__EXERCISE AIM__
Which lines in the entries below contain the string "holds"? Show each of them in full.

(Stored data entries)
- Opening Delimiter -

-- ==== Sys2Proof/Safety.lean ====
section
/-! DEFINITION. The terms the claims use: when an access is allowed, what a step keeps, what a well-formed start of a run
is, and what a safe run is. -/

namespace Sys2Proof.Machine

/-! ### When an instruction may go ahead -/

/-- The instruction being executed carries no LOCK prefix (rule R92). -/
def State.Unlocked (s : State) : Prop := s.ctx.lock = false

/-- A LOCK prefix, if there is one, stands before a memory destination (rules R92, R270). -/
def State.LockFits (s : State) (rm : RM) : Prop := s.ctx.lock = true → ∃ m, rm = .mem m

/-- The host backs every address with memory, RAM or ROM (rule R79). -/
def State.Backed (s : State) (as : List Nat) : Prop :=
  ∀ a ∈ as, s.backing a = some .ram ∨ s.backing a = some .rom

/-- The access of rule R72 passes its checks: in protected mode the segment register holds no null selector and its
rights allow the access, in every mode the operand is in the limit, and the host backs its bytes. -/
structure State.MayAccess (s : State) (k : Access) (r : SegReg) (off : Word) (n : Nat) : Prop where
  usable : s.mode = .prot → nullable r = true → (s.seg r).valid = true
  allowed : s.mode = .prot → (s.seg r).rights.allows k = true
  inside : s.inLimit r off n = true
  backed : s.Backed (s.addrs r off n)

/-- The operand can be read (rule R200). -/
def State.MayRead (s : State) (w : Width) : Place → Prop
  | .reg _ => True
  | .mem g off => s.MayAccess .read g off w.bytes

/-- The operand can be written: `CheckWrite_N` of rule R200 passes. -/
def State.MayWrite (s : State) (w : Width) : Place → Prop
  | .reg _ => True
  | .mem g off => s.MayAccess .write g off w.bytes

/-- A push of an item of `n` bytes that starts `k` bytes below the top passes its checks (rule R320). -/
structure State.MayPush (s : State) (k n : Nat) : Prop where
  writable : (s.seg .ss).rights.writable = true
  inside : s.inLimit .ss (s.stackDown k) n = true
  backed : s.Backed (s.addrs .ss (s.stackDown k) n)

/-- The read of a stack item of `n` bytes, `k` bytes above the top, passes its checks (rule R321). -/
def State.MayPop (s : State) (k n : Nat) : Prop := s.MayAccess .read .ss (s.stackUp k) n

/-- The operands of SGDT and SIDT at `g:off` pass their checks: the six bytes as one operand by steps 1 and 2 of rule R72,
then the store of LIMIT and that of BASE (rules R460, R461). -/
structure State.MayStoreTable (s : State) (g : SegReg) (off : Word) : Prop where
  whole : s.accessFault .write g off 6 = none
  limit : s.MayAccess .write g off 2
  base : s.MayAccess .write g (s.tableBaseOff off) 4

/-- The modes and level in which MOV to and from special registers runs (rule R209). -/
def State.Privileged (s : State) : Prop := s.mode = .real ∨ (s.mode = .prot ∧ s.cpl = 0)

/-- An output needs no permission map: real-address mode, or protected mode with CPL ≤ IOPL (rule R304). -/
def State.IoFree (s : State) : Prop :=
  s.mode = .real ∨ (s.mode = .prot ∧ s.cpl.toNat ≤ s.flags.iopl.toNat)

/-- An output to `n` ports from `port` on passes its protection check: it needs no permission map, or the map allows it
(rules R97, R304). -/
def State.MayOutput (s : State) (port n : Nat) : Prop := s.IoFree ∨ s.ioPermission port n = .ok true

/-! ### How an instruction stops at a check -/

/-- The addresses of an operand of width `w` that is memory (rule R72). -/
def State.placeAddrs (s : State) (w : Width) : Place → List Nat
  | .reg _ => []
  | .mem g off => s.addrs g off w.bytes

/-- The fault of an operand by steps 1 and 2 of rule R72, if there is one. -/
def State.placeFault (s : State) (k : Access) (w : Width) : Place → Option Fault
  | .reg _ => none
  | .mem g off => s.accessFault k g off w.bytes

/-- The instruction ends in what the check of its memory operand raises (rules R200, R601, R602), the refusal of an address
that the host does not back with memory after the faults (log entry 20); a register operand needs no check. -/
def State.StopsWithCheck (s : State) (i : Instr) (k : Access) (w : Width) (p : Place) : Prop :=
  ∀ g off e, p = .mem g off → s.checkAccess k g off w.bytes = .error e → exec i s = outcome (.error e)

/-- The instruction ends in what the check of a push of an item of `n` bytes, `k` bytes below the top, raises; without room
for the item in a writable SS that is the outcome of rule R330. -/
def State.StopsWithPush (s : State) (i : Instr) (k n : Nat) : Prop :=
  (∀ e, s.checkPush k n = .error e → exec i s = outcome (.error e)) ∧
    ((s.seg .ss).rights.writable = false ∨ s.inLimit .ss (s.stackDown k) n = false →
      exec i s = .fault
        (if s.mode = .prot then .exception .stackFault (some 0)
          else if s.regs.esp.toNat % 2 ^ 16 ∈ [1, 3, 5] then .shutdown
          else .exception .stackFault (if s.mode = .real then none else some 0)))

/-- The instruction ends in what the check of the read of a stack item of `n` bytes, `k` bytes above the top, raises; an
item out of the limit is the fault of SS (rules R75, R321). -/
def State.StopsWithPop (s : State) (i : Instr) (k n : Nat) : Prop :=
  (∀ e, s.checkPop k n = .error e → exec i s = outcome (.error e)) ∧
    (s.inLimit .ss (s.stackUp k) n = false →
      exec i s = .fault (.exception .stackFault (if s.mode = .real then none else some 0)))

/-- The instruction, which makes the checks of a read operand and of a written one before it accesses either, ends in the
fault of the first, else of the second, else in the refusal of the first byte of them that the host does not back with
memory (rules R72, R79). -/
structure State.StopsWithTwo (s : State) (i : Instr) (w : Width) (src dst : Place) : Prop where
  read : ∀ f, s.placeFault .read w src = some f → exec i s = .fault f
  write : s.placeFault .read w src = none → ∀ f, s.placeFault .write w dst = some f → exec i s = .fault f
  backed : s.placeFault .read w src = none → s.placeFault .write w dst = none →
    ∀ why, s.backRefusal (s.placeAddrs w src ++ s.placeAddrs w dst) = some why → exec i s = .refused why

/-- The instruction, which pushes `m` items of `n` bytes, ends in the outcome of rule R330 when one of them has no room in
a writable SS, and is refused when all have room and the host does not back a byte of one with memory, as the first such
byte of the first such item says (rules R79, R330, R336). -/
structure State.StopsWithPushes (s : State) (i : Instr) (n m : Nat) : Prop where
  room : (∃ j, j < m ∧
      ((s.seg .ss).rights.writable = false ∨ s.inLimit .ss (s.stackDown ((j + 1) * n)) n = false)) →
    exec i s = .fault
      (if s.mode = .prot then .exception .stackFault (some 0)
        else if s.regs.esp.toNat % 2 ^ 16 ∈ [1, 3, 5] then .shutdown
        else .exception .stackFault (if s.mode = .real then none else some 0))
  backed : (s.seg .ss).rights.writable = true → (∀ j, j < m → s.inLimit .ss (s.stackDown ((j + 1) * n)) n = true) →
    ∀ why, s.backRefusal ((List.range m).flatMap fun j => s.addrs .ss (s.stackDown ((j + 1) * n)) n) = some why →
      exec i s = .refused why

/-- The instruction, which reads `m` stack items of `n` bytes, ends in the fault of SS when one of them is out of the limit;
when all are within it, in #GP(0) when SS cannot be read, and else in the refusal of the first byte that the host does not
back with memory (rules R72, R79, R337, R402). -/
structure State.StopsWithPops (s : State) (i : Instr) (n m : Nat) : Prop where
  limit : (∃ j, j < m ∧ s.inLimit .ss (s.stackUp (j * n)) n = false) →
    exec i s = .fault (.exception .stackFault (if s.mode = .real then none else some 0))
  rights : 0 < m → (∀ j, j < m → s.inLimit .ss (s.stackUp (j * n)) n = true) → s.mode = .prot →
    (s.seg .ss).rights.readable = false → exec i s = .fault (.exception .generalProtection (some 0))
  backed : (∀ j, j < m → s.inLimit .ss (s.stackUp (j * n)) n = true) →
    (s.mode = .prot → (s.seg .ss).rights.readable = true) →
    ∀ why, s.backRefusal ((List.range m).flatMap fun j => s.addrs .ss (s.stackUp (j * n)) n) = some why →
      exec i s = .refused why

/-- The first test that the code segment of a far return to level `level` fails, with its exception: the selector's entry
is in its table, it is a code segment, of level `level` if not conforming and of that or a more privileged one if
conforming, and present (rules R405, R406). -/
def returnCodeFault (sel : Half) (level : BitVec 2) : Option Descriptor → Option Fault
  | none => some (.exception .generalProtection (some (sel &&& 0xFFFC)))
  | some d =>
    if (∀ x c, d.rights.kind ≠ .code x c) ∨ ((∃ x, d.rights.kind = .code x false) ∧ d.rights.dpl ≠ level) ∨
        ((∃ x, d.rights.kind = .code x true) ∧ level.toNat < d.rights.dpl.toNat) then
      some (.exception .generalProtection (some (sel &&& 0xFFFC)))
    else if d.rights.present = false then some (.exception .segmentNotPresent (some (sel &&& 0xFFFC)))
    else none

/-- The first test that the stack segment of a far return to an outer level fails, with its exception: the selector's
entry is in its table, RPL and DPL are the level, it is writable data, and present (rule R406). -/
def returnStackFault (sel : Half) (level : BitVec 2) : Option Descriptor → Option Fault
  | none => some (.exception .generalProtection (some (sel &&& 0xFFFC)))
  | some e =>
    if sel.extractLsb' 0 2 ≠ level ∨ (∀ down, e.rights.kind ≠ .data true down) ∨ e.rights.dpl ≠ level then
      some (.exception .generalProtection (some (sel &&& 0xFFFC)))
    else if e.rights.present = false then some (.exception .segmentNotPresent (some (sel &&& 0xFFFC)))
    else none

/-! ### How an instruction ends -/

/-- The result is written to the operand, and the instruction completes: `WriteOp_N(op, r)` and `pc <- EIP_next` from the
state that holds the flags (rules R200, R25). -/
def Place.finish (w : Width) (p : Place) (r : Word × State) : State := (r.2.writeAt w p r.1).retire

/-- The rows of the opcode table that are prefix bytes (rule R113). -/
def isPrefix : Instr → Bool
  | .segEs | .segCs | .segSs | .segDs | .segFs | .segGs | .opsize | .addrsize | .lock | .repne | .rep => true
  | _ => false

/-- The forms before which LOCK is accepted: OR, SBB, SUB, XOR, NEG, NOT and XCHG with a memory destination
(rules R92, R270). -/
def acceptsLock : Instr → Bool
  | .orRm8R8 (.mem _) _ | .orRmvRv (.mem _) _ | .orRm8Imm8 (.mem _) _ | .orRmvImmv (.mem _) _
  | .orRmvImm8 (.mem _) _ => true
  | .sbbRm8R8 (.mem _) _ | .sbbRmvRv (.mem _) _ | .sbbRm8Imm8 (.mem _) _ | .sbbRmvImmv (.mem _) _
  | .sbbRmvImm8 (.mem _) _ => true
  | .subRm8R8 (.mem _) _ | .subRmvRv (.mem _) _ | .subRm8Imm8 (.mem _) _ | .subRmvImmv (.mem _) _
  | .subRmvImm8 (.mem _) _ => true
  | .xorRm8R8 (.mem _) _ | .xorRmvRv (.mem _) _ | .xorRm8Imm8 (.mem _) _ | .xorRmvImmv (.mem _) _
  | .xorRmvImm8 (.mem _) _ => true
  | .notRm8 (.mem _) | .notRmv (.mem _) | .negRm8 (.mem _) | .negRmv (.mem _) => true
  | .xchgRm8R8 (.mem _) _ | .xchgRmvRv (.mem _) _ => true
  | _ => false

/-! ### What a step keeps -/

/-- The registers that no data instruction writes: the system, control and debug registers, CPL, the parameters and the
host's inputs (rule R631). -/
structure State.KeepsSystem (s t : State) : Prop where
  cfg : t.cfg = s.cfg
  gdtr : t.gdtr = s.gdtr
  idtr : t.idtr = s.idtr
  ldtr : t.ldtr = s.ldtr
  taskr : t.taskr = s.taskr
  cr0 : t.cr0 = s.cr0
  cr2 : t.cr2 = s.cr2
  cr3 : t.cr3 = s.cr3
  dr : ∀ d, t.dreg d = s.dreg d
  cpl : t.cpl = s.cpl
  busyPin : t.busyPin = s.busyPin
  errorPin : t.errorPin = s.errorPin
  intrPending : t.intrPending = s.intrPending
  nmiPending : t.nmiPending = s.nmiPending

/-- Every general register but the listed ones keeps its 32 bits. -/
def State.KeepsRegs (s t : State) (but : List Reg) : Prop := ∀ r, r ∉ but → t.regs.get r = s.regs.get r

/-- Every byte of memory but those at the listed addresses reads as before. -/
def State.KeepsBytes (s t : State) (but : List Nat) : Prop := ∀ a, a ∉ but → t.mem.read a = s.mem.read a

/-- The flags other than OF, SF, ZF, AF, PF and CF are unchanged. -/
structure Flags.KeepsControl (f g : Flags) : Prop where
  tf : g.tf = f.tf
  ifl : g.ifl = f.ifl
  df : g.df = f.df
  iopl : g.iopl = f.iopl
  nt : g.nt = f.nt
  rf : g.rf = f.rf
  vm : g.vm = f.vm

/-- The 32-bit register an operand of width `w` that is a register lives in (rule R21). -/
def Place.regs (w : Width) : Place → List Reg
  | .reg r => [match w with | .b8 => (byteHome r).1 | _ => r]
  | .mem _ _ => []

/-- Nothing but the listed registers, the listed bytes and the status flags differs; EIP, the interrupt shadow and the
model's own bookkeeping may. -/
structure State.Frame (s t : State) (regs : List Reg) (bytes : List Nat) : Prop where
  system : s.KeepsSystem t
  segs : t.segs = s.segs
  regs : s.KeepsRegs t regs
  bytes : s.KeepsBytes t bytes
  control : s.flags.KeepsControl t.flags
  ioOut : t.ioOut = s.ioOut

/-! ### Runs -/

/-- A segment register as real-address and virtual 8086 mode form it (rules R74, R660). -/
def Segment.realFormed (g : Segment) : Prop := g.base = g.sel.setWidth 32 <<< 4 ∧ g.limit = 0xFFFF

/-- The well-formedness conditions of a start state (rule R660), with memory in its canonical form. Rule R660 gives no
condition on CPL in real-address mode, where nothing reads it, and none is made here (DESIGN CHOICE, log entry 29):
`Coherent` asks for level 0, and `State.setCreg` enters protected mode at level 0 from any. -/
structure State.WellFormedStart (s : State) : Prop where
  mem : s.mem.wf
  noTrap : s.flags.tf = false
  noBreakpoints : s.dr7.extractLsb' 0 8 = 0
  noPaging : s.pg = false
  noInhibit : s.inhibit = .none
  realSegs : s.mode ≠ .prot → ∀ r, r ≠ .cs → (s.seg r).realFormed
  realCs : s.mode ≠ .prot → (s.seg .cs).realFormed ∨ s.segs.cs = resetCodeSegment
  v86Cpl : s.mode = .v86 → s.cpl = 3
  protCpl : s.mode = .prot → s.cpl = s.segs.ss.rights.dpl ∧ s.cpl = rplOf s.segs.cs.sel

/-- What the rules keep true of a machine that starts so: memory is in its canonical form; real-address mode has level 0
(rule R38); outside protected mode every segment register but CS holds what a load in that mode forms (rules R74, R85);
in protected mode SS is a writable data segment of the current level (rules R83, R406). -/
structure State.Coherent (s : State) : Prop where
  mem : s.mem.wf
  realLevel : s.mode = .real → s.cpl = 0
  realSegs : s.mode ≠ .prot → ∀ r, r ≠ .cs → (s.seg r).realFormed ∧ (s.seg r).rights = realRights
  stack : s.mode = .prot → (s.seg .ss).rights.dpl = s.cpl ∧ (s.seg .ss).rights.writable = true

/-- `k` steps from a state answer a next state: no fault, no refusal. -/
def Safe (k : Nat) (s : State) : Prop := ∃ t, Host.Core.run Sys2Proof.core k s = .next t

end Sys2Proof.Machine
end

- Closing Delimiter -

__ANSWER TO THIS EXERCISE__
/-- The access of rule R72 passes its checks: in protected mode the segment register holds no null selector and its
state that holds the flags (rules R200, R25). -/
(rule R38); outside protected mode every segment register but CS holds what a load in that mode forms (rules R74, R85);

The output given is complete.